Selected Working Papers
Local Newspaper Closures and Audit Pricing
Coauthored with Wonhyeong Kim from Emory Univesity, Yongtae Kim from Ssanta Clara University, and Hyung Il Oh from Korea Advanced Institute of Science and Technology
This paper investigates the media’s influence on auditors. Local newspapers play an irreplaceable role by providing original and investigative coverage of local affairs and holding local governments and businesses accountable. However, the rise of other advertising platforms has disrupted this industry, leading to over 20% of local newspapers shutting down in the past 15 years. We find that local newspaper closures are associated with higher audit fees, as the loss of external monitoring increases perceived audit risk, particularly for geographically concentrated firms and those with weak board oversight. Our results highlights the important monitoring role local newspapers play in the capital market.
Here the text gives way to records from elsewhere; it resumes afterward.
/-- R154, R155, R156, R157: a byte that does not restart framing, in each of the field states; Idle ignores it. The two
preamble counters are those of R151, whose widths are the spec's choices D2 and D3 (`counted`,
PreamblesAreCountedInEveryState); the folding is R158, Idle is R160. Which bytes restart framing is the spec's choice
D1. -/
def Obligations.FieldBytesFillThePacket : Prop :=
  ∀ (s : State) (b : Byte), Ready s → ¬ Restarts b s.dec →
    let c := counted b s.dec
    let go (d : Decoder) := exec (.decoderStep b) s = .next { s with dec := d, ret := .valid false }
    (s.dec.dstate = .idle → go c) ∧
    (s.dec.dstate = .address → ∀ h : s.dec.idx.toNat < 8,
      go { c with
        crc := crcUpdate c.crc [b]
        idx := c.idx + 1
        dstate := if (c.idx + 1).toNat = c.pkt.addressLength.size then .command else .address
        pkt := { c.pkt with address := c.pkt.address.set s.dec.idx.toNat b } }) ∧
    (s.dec.dstate = .command →
      go { c with crc := crcUpdate c.crc [b], dstate := .length, pkt := { c.pkt with command := b } }) ∧
    (s.dec.dstate = .length →
      go { c with
        crc := crcUpdate c.crc [b]
        idx := 0
        dstate := if b = 0 then .crc else .data
        pkt := { c.pkt with dataLength := b } }) ∧
    (s.dec.dstate = .data → ∀ h : s.dec.idx.toNat < 255,
      go { c with
        crc := crcUpdate c.crc [b]
        idx := if c.idx + 1 = c.pkt.dataLength then 0 else c.idx + 1
        dstate := if c.idx + 1 = c.pkt.dataLength then .crc else .data
        pkt := { c.pkt with data := c.pkt.data.set s.dec.idx.toNat b } })

/-- R159: the first three CRC bytes are captured, the fourth gives the verdict. The two preamble counters are those of
R151, whose widths are the spec's choices D2 and D3 (`counted`). Which bytes restart framing is the spec's choice D1. -/
def Obligations.CrcBytesGiveTheVerdict : Prop :=
  ∀ (s : State) (b : Byte), Ready s → ¬ Restarts b s.dec → s.dec.dstate = .crc →
    let c := counted b s.dec
    let rx := setByte s.dec.rxCrc s.dec.idx.toNat b
    (s.dec.idx.toNat < 3 →
      exec (.decoderStep b) s = .next { s with dec := { c with rxCrc := rx, idx := c.idx + 1 }, ret := .valid false }) ∧
    (s.dec.idx = 3 →
      exec (.decoderStep b) s = .next
        { s with
          dec := { c with rxCrc := rx, idx := 4, dstate := .idle }
          ret := .valid (decide (rx = s.dec.crc ^^^ 0xFFFFFFFF ∧ s.dec.pkt.type = .request)) })

/-- R158: exactly the bytes handled in Header, Address, Command, Length and Data are folded. Which bytes restart framing
is the spec's choice D1. -/
def Obligations.CrcCoversHeaderToLastDataByte : Prop :=
  ∀ (b : Byte) (d : Decoder), d.dstate ≠ .header →
    (Restarts b d → (decoderStep b d).2.crc = crcUpdate 0xFFFFFFFF [b]) ∧
    (¬ Restarts b d → d.dstate = .idle ∨ d.dstate = .crc → (decoderStep b d).2.crc = d.crc) ∧
    (¬ Restarts b d → d.dstate ≠ .idle → d.dstate ≠ .crc → (decoderStep b d).2.crc = crcUpdate d.crc [b])

/-- 10_state.md `frame_valid`, 41_codec.md echo rejection: the verdict is true only on the fourth CRC byte of a Request
whose CRC matched, and that byte changes no packet field. -/
def Obligations.OnlyCheckedRequestsAreValid : Prop :=
  ∀ (b : Byte) (d : Decoder), (decoderStep b d).1 = true →
    d.dstate = .crc ∧ d.idx = 3 ∧ d.pkt.type = .request ∧ setByte d.rxCrc 3 b = crcFinalize d.crc ∧
    (decoderStep b d).2.dstate = .idle ∧ (decoderStep b d).2.pkt = d.pkt

/-- Feeding the bytes of a decodable Request frame to a decoder in ANY state ends with `frame_valid`, in Idle, and the
packet is that instruction (41_codec.md, resync property and hand-off). Which bytes restart framing is the spec's choice
D1. -/
def Obligations.DecodedFrameIsValidFromEveryDecoderState : Prop :=
  ∀ (p : Params) (frame : List Byte) (i : Instr), decode p frame = .ok i → i.request?.isSome →
    ∀ (d : Decoder) (v : Bool), ∃ d', feed frame (v, d) = (true, d') ∧ d'.dstate = .idle ∧
      d'.pkt.type = .request ∧ packetInstr p d'.pkt = some i

/-- The round trip of 30_encoding.md for every instruction with a wire encoding and every operand it admits. A request
is clean when its frame has no preamble run followed by a header byte inside (R352: no decoder accepts the others). The
header bytes, and so which frames are clean, are the spec's choice D1 (log 2). -/
def Obligations.DecodeOfEncodeGivesInstructionBack : Prop :=
  ∀ (p : Params) (i : Instr) (bytes : List Byte), p.opcodesOk = true → i.wellFormed = true →
    encode p i = some bytes →
    (∀ c dst d, i.request? = some (c, dst, d) → requestClean (p.opcode c) dst d = true) →
    decode p bytes = .ok i

/-- The block's own response, fed back (41_codec.md, round-trip property): every field decodes, the CRC matches, and the
frame is not valid. The payload holds no preamble run before a header byte (R182). The header bytes are the spec's
choice D1 (log 2). -/
def Obligations.OwnResponseIsDecodedButNeverValid : Prop :=
  ∀ (node cmd : Byte) (data : List Byte) (d : Decoder) (v : Bool), data.length ≤ 255 →
    resyncs 0 ((responseFrame node cmd data).drop 6) = false →
    ∃ d', feed (responseFrame node cmd data) (v, d) = (false, d') ∧ d'.dstate = .idle ∧
      d'.pkt.type = .response ∧ d'.pkt.addressLength = .one ∧ d'.pkt.address[0] = node ∧ d'.pkt.command = cmd ∧
      d'.pkt.dataLength.toNat = data.length ∧ d'.pkt.payload = data ∧ d'.rxCrc = crcFinalize d'.crc

/-! ### Serialiser -/

/-- R180, with the frame's length 13 + L. -/
def Obligations.SerializeAppendsOneFrame : Prop :=
  ∀ (s : State) (node cmd : Byte) (data : List Byte) (len : Byte), Ready s → len.toNat ≤ data.length →
    let covered := [0x81, node, cmd, len] ++ data.take len.toNat
    exec (.serialize node cmd data len) s = .next
      { s with
        tx := s.tx ++ ([0x7F, 0x7F, 0x7F, 0x7F, 0x7F] ++ covered ++ bytesLe32 (crcCalc covered))
        ret := .count (13 + len.toNat) }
Disruptive Technology, Long-Run Risk, and Asset Pricing
Coauthored with Sangheum Cho from Bank of Korea and Soohun Kim from Korea Advanced Institute of Science and Technology
This paper examines the asset pricing implications of Investment Specific Technology (IST) news shocks within the framework of long-run consumption risk. Prior research suggests common external factors that drive long-term consumption growth, influence business cycles, shape firm cash flows, and contribute to the equity risk premium. We propose that IST news shocks - anticipated but not yet realized technological developments in producing investment goods - represent one such key factor. Using a structural VAR approach, we identify IST news shocks as a major source of long-run consumption growth, accounting for 50–60% of long-run consumption movements. Consistent with the long-run consumption risk hypothesis, these shocks carry a significantly positive risk premium in the cross section of stock returns through their impact on firms' cash flow news. This paper links asset prices to the real economy by showing how a fundamental macroeconomic shock helps explain patterns in expected returns.
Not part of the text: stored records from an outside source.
-- ==== Sys2Proof/Tests/Slice0.lean ====
section
/-! SUPPORT. The model's own tests, with the test instantiation of 95_test_vectors.md §0, and one witness for the
hypotheses of each statement. Expected values are transcribed from 95_test_vectors.md; each theorem names its vector. -/

namespace Sys2Proof.Tests

set_option Elab.async false

open Sys2Proof.Machine Host

/-! ### The test instantiation -/

/-- 95_test_vectors.md §0. -/
def tp : Params where
  opInfo := 0x01
  opGetChip := 0x02
  opGetId := 0x03
  opSilent := 0x04
  opUnsilent := 0x05
  opGo := 0x06
  opErase := 0x07
  opWrite := 0x08
  opGetCrc32 := 0x09
  opGetNodeId := 0x0A
  opSetNodeId := 0x0B
  blMajor := 1
  blMinor := 2
  chipName := [0x43, 0x48, 0x33, 0x32, 0x56, 0x30, 0x30, 0x33]
  uid := #v[0x01, 0x23, 0x45, 0x67, 0x89, 0xAB, 0xCD, 0xEF]
  nodeIdPos := 0
  fwIdPos := 2
  obBase := 0x1FFFF800
  flashBase := 0x08000000
  flashSize := 0x4000
  unwritable := []
  readable := []
  bootTicks := 100
  goTicks := 3
  backoffUnit := 1

def tob : Vector Byte 24 :=
  #v[0x12, 0xED, 0x34, 0xCB, 0xFF, 0xFF, 0xFF, 0xFF, 0xFF, 0xFF, 0xFF, 0xFF, 0xFF, 0xFF, 0xFF, 0xFF, 0xFF, 0xFF, 0xFF,
    0xFF, 0xFF, 0xFF, 0xFF, 0xFF]

/-- The test chip after reset. -/
def s0 : State := State.launch tp [] tob

/-- Five preambles, the start of every frame of 95_test_vectors.md. -/
def pre : List Byte := [0x7F, 0x7F, 0x7F, 0x7F, 0x7F]

def me : Addr := .short 0x12
def all : Addr := .short 0xFF
def myUid : Addr := .long #v[0x01, 0x23, 0x45, 0x67, 0x89, 0xAB, 0xCD, 0xEF]

/-- The page of program P2. -/
def page : Vector Byte 64 := Vector.ofFn fun i => BitVec.ofNat 8 (0x60 + i.val)

/-- The payload of program P2's WRITE, written out. -/
def writePayload : List Byte :=
  [0x34, 0x30, 0x10, 0xD1, 0xD0, 0xD8,
   0x30, 0x31, 0x32, 0x33, 0x34, 0x35, 0x36, 0x37, 0x38, 0x39, 0x3A, 0x3B, 0x3C, 0x3D, 0x3E, 0x3F,
   0x40, 0x41, 0x42, 0x43, 0x44, 0x45, 0x46, 0x47, 0x48, 0x49, 0x4A, 0x4B, 0x4C, 0x4D, 0x4E, 0x4F,
   0x50, 0x51, 0x52, 0x53, 0x54, 0x55, 0x56, 0x57, 0x58, 0x59, 0x5A, 0x5B, 0x5C, 0x5D, 0x5E, 0x5F,
   0x60, 0x61, 0x62, 0x63, 0x64, 0x65, 0x66, 0x67, 0x68, 0x69, 0x6A, 0x6B, 0x6C, 0x6D, 0x6E, 0x6F]

/-- One field of the next state, if there is one. -/
def look {α : Type} (f : State → α) : Outcome State Fault Refusal → Option α
  | .next t => some (f t)
  | .fault _ => none
  | .refused _ => none

def faultOf : Outcome State Fault Refusal → Option Fault
  | .next _ => none
  | .fault f => some f
  | .refused _ => none

def refusalOf : Outcome State Fault Refusal → Option Refusal
  | .next _ => none
  | .fault _ => none
  | .refused r => some r

def errorOf : Except DecodeError Instr → Option DecodeError
  | .ok _ => none
  | .error e => some e

theorem next_of_look {o : Outcome State Fault Refusal} (h : (look (fun _ => ()) o).isSome = true) : ∃ t, o = .next t := by
  cases o with
  | next t => exact ⟨t, rfl⟩
  | fault f => cases h
  | refused r => cases h

/-! ### WellFormed -/

def long256 : List Byte := List.replicate 256 0

theorem test_wf_info : (Instr.info me long256).wellFormed = false := by decide +kernel
theorem test_wf_getChip : (Instr.getChip me long256).wellFormed = false := by decide +kernel
theorem test_wf_getId : (Instr.getId me long256).wellFormed = false := by decide +kernel
theorem test_wf_silent : (Instr.silent me long256).wellFormed = false := by decide +kernel
theorem test_wf_unsilent : (Instr.unsilent me long256).wellFormed = false := by decide +kernel
theorem test_wf_go : (Instr.go me long256).wellFormed = false := by decide +kernel
theorem test_wf_erase : (Instr.erase me long256).wellFormed = false := by decide +kernel
theorem test_wf_write : (Instr.write me long256).wellFormed = false := by decide +kernel
theorem test_wf_getCrc32 : (Instr.getCrc32 me long256).wellFormed = false := by decide +kernel
theorem test_wf_getNodeId : (Instr.getNodeId me long256).wellFormed = false := by decide +kernel
theorem test_wf_setNodeId : (Instr.setNodeId me long256).wellFormed = false := by decide +kernel
theorem test_wf_serialize : (Instr.serialize 0 0 [1, 2] 3).wellFormed = false := by decide
theorem test_wf_longest : (Instr.write me (List.replicate 255 0)).wellFormed = true := by decide +kernel
theorem test_wf_params : tp.wf = true := by decide +kernel

/-! ### Decoding of words written out in the spec -/

theorem test_decode_hdrReq : (decode tp (pre ++ [0x80])).toOption = some .hdrReq := by decide +kernel
theorem test_decode_hdrResp : (decode tp (pre ++ [0x81])).toOption = some .hdrResp := by decide +kernel
theorem test_decode_hdrReql : (decode tp (pre ++ [0x82])).toOption = some .hdrReql := by decide +kernel
theorem test_decode_hdrRespl : (decode tp (pre ++ [0x83])).toOption = some .hdrRespl := by decide +kernel

/-- V6.1. -/
theorem test_decode_info : (decode tp (pre ++ [0x80, 0x12, 0x01, 0x00, 0x78, 0x2F, 0xA4, 0xCA])).toOption =
    some (.info me []) := by decide +kernel
/-- V6.3. -/
theorem test_decode_getChip : (decode tp (pre ++ [0x80, 0x12, 0x02, 0x00, 0xBB, 0x7C, 0x89, 0xE1])).toOption =
    some (.getChip me []) := by decide +kernel
/-- V3.2. -/
theorem test_decode_getId :
    (decode tp (pre ++ [0x82, 0x01, 0x23, 0x45, 0x67, 0x89, 0xAB, 0xCD, 0xEF, 0x03, 0x00, 0x1A, 0x4F, 0x24, 0x0C])).toOption =
      some (.getId myUid []) := by decide +kernel
/-- V6.6. -/
theorem test_decode_silent : (decode tp (pre ++ [0x80, 0x12, 0x04, 0x00, 0x3D, 0xDB, 0xD3, 0xB7])).toOption =
    some (.silent me []) := by decide +kernel
/-- V6.7. -/
theorem test_decode_unsilent : (decode tp (pre ++ [0x80, 0xFF, 0x05, 0x00, 0x8F, 0xA9, 0xF2, 0x0F])).toOption =
    some (.unsilent all []) := by decide +kernel
/-- V6.8. -/
theorem test_decode_go : (decode tp (pre ++ [0x80, 0x12, 0x06, 0x00, 0xBF, 0xB9, 0xE5, 0x85])).toOption =
    some (.go me []) := by decide +kernel
/-- V6.9. -/
theorem test_decode_erase :
    (decode tp (pre ++ [0x80, 0x12, 0x07, 0x03, 0x34, 0x05, 0x00, 0xEB, 0x5C, 0xE4, 0xA5])).toOption =
      some (.erase me [0x34, 0x05, 0x00]) := by decide +kernel
set_option maxRecDepth 4000 in
/-- Program P2, step 2. -/
theorem test_decode_write :
    (decode tp (pre ++ [0x80, 0x12, 0x08, 0x46] ++ writePayload ++ [0x50, 0x3F, 0x67, 0x7D])).toOption =
      some (.write me writePayload) := by decide +kernel
/-- V6.11. -/
theorem test_decode_getCrc32 :
    (decode tp (pre ++ [0x80, 0x12, 0x09, 0x08, 0x00, 0x00, 0x00, 0x08, 0x09, 0x00, 0x00, 0x00, 0x1C, 0x59, 0x3D, 0xE7])).toOption =
      some (.getCrc32 me [0x00, 0x00, 0x00, 0x08, 0x09, 0x00, 0x00, 0x00]) := by decide +kernel
/-- V6.14. -/
theorem test_decode_getNodeId : (decode tp (pre ++ [0x80, 0x12, 0x0A, 0x00, 0xB3, 0xF6, 0x50, 0x29])).toOption =
    some (.getNodeId me []) := by decide +kernel
/-- V6.15. -/
theorem test_decode_setNodeId :
    (decode tp (pre ++ [0x80, 0x12, 0x0B, 0x02, 0x00, 0x20, 0x3E, 0x02, 0xB9, 0x5A])).toOption =
      some (.setNodeId me [0x00, 0x20]) := by decide +kernel

set_option maxRecDepth 4000 in
/-- P2's WRITE, encoded: all but the payload is in 95_test_vectors.md §9. -/
theorem test_encode_write : encode tp (.write me writePayload) =
    some (pre ++ [0x80, 0x12, 0x08, 0x46] ++ writePayload ++ [0x50, 0x3F, 0x67, 0x7D]) := by decide +kernel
Characteristics of Cash Flow News and Information Environment
Coauthored with Inmoo Lee from KAIST
This paper examines how the nature of a firm’s cash flow news affects the informational advantages of insiders. Stock prices reflect both cash flow news and discount rate news. Research shows that cash flow news is more important for long-term returns, while discount rate news primarily affects short-term price movements. Since insiders are restricted from short-term trading, they are incentivized to focus on private information related to cash flow news. However, recent studies suggest that a significant portion of firms’ cash flow news is systematic. When a firm’s cash flow news closely tracks that of its peer firms, insiders' informational advantages may diminish. Consistent with this conjecture, we find that insider trading is less profitable when a firm's cash flow news is more sensitive to industry-wide cash flow news, particularly in firms with opaque information environments. To the best of our knowledge, this is the first paper to present evidence on how the characteristics of a firm’s cash flow news impact its informational environment.
This paper examines how the returns of different industries that produce different goods are determined in a general equilibrium model. By relaxing the single good assumption of traditional asset pricing models, this paper shows the central role of imperfect substitutability between different goods in asset pricing.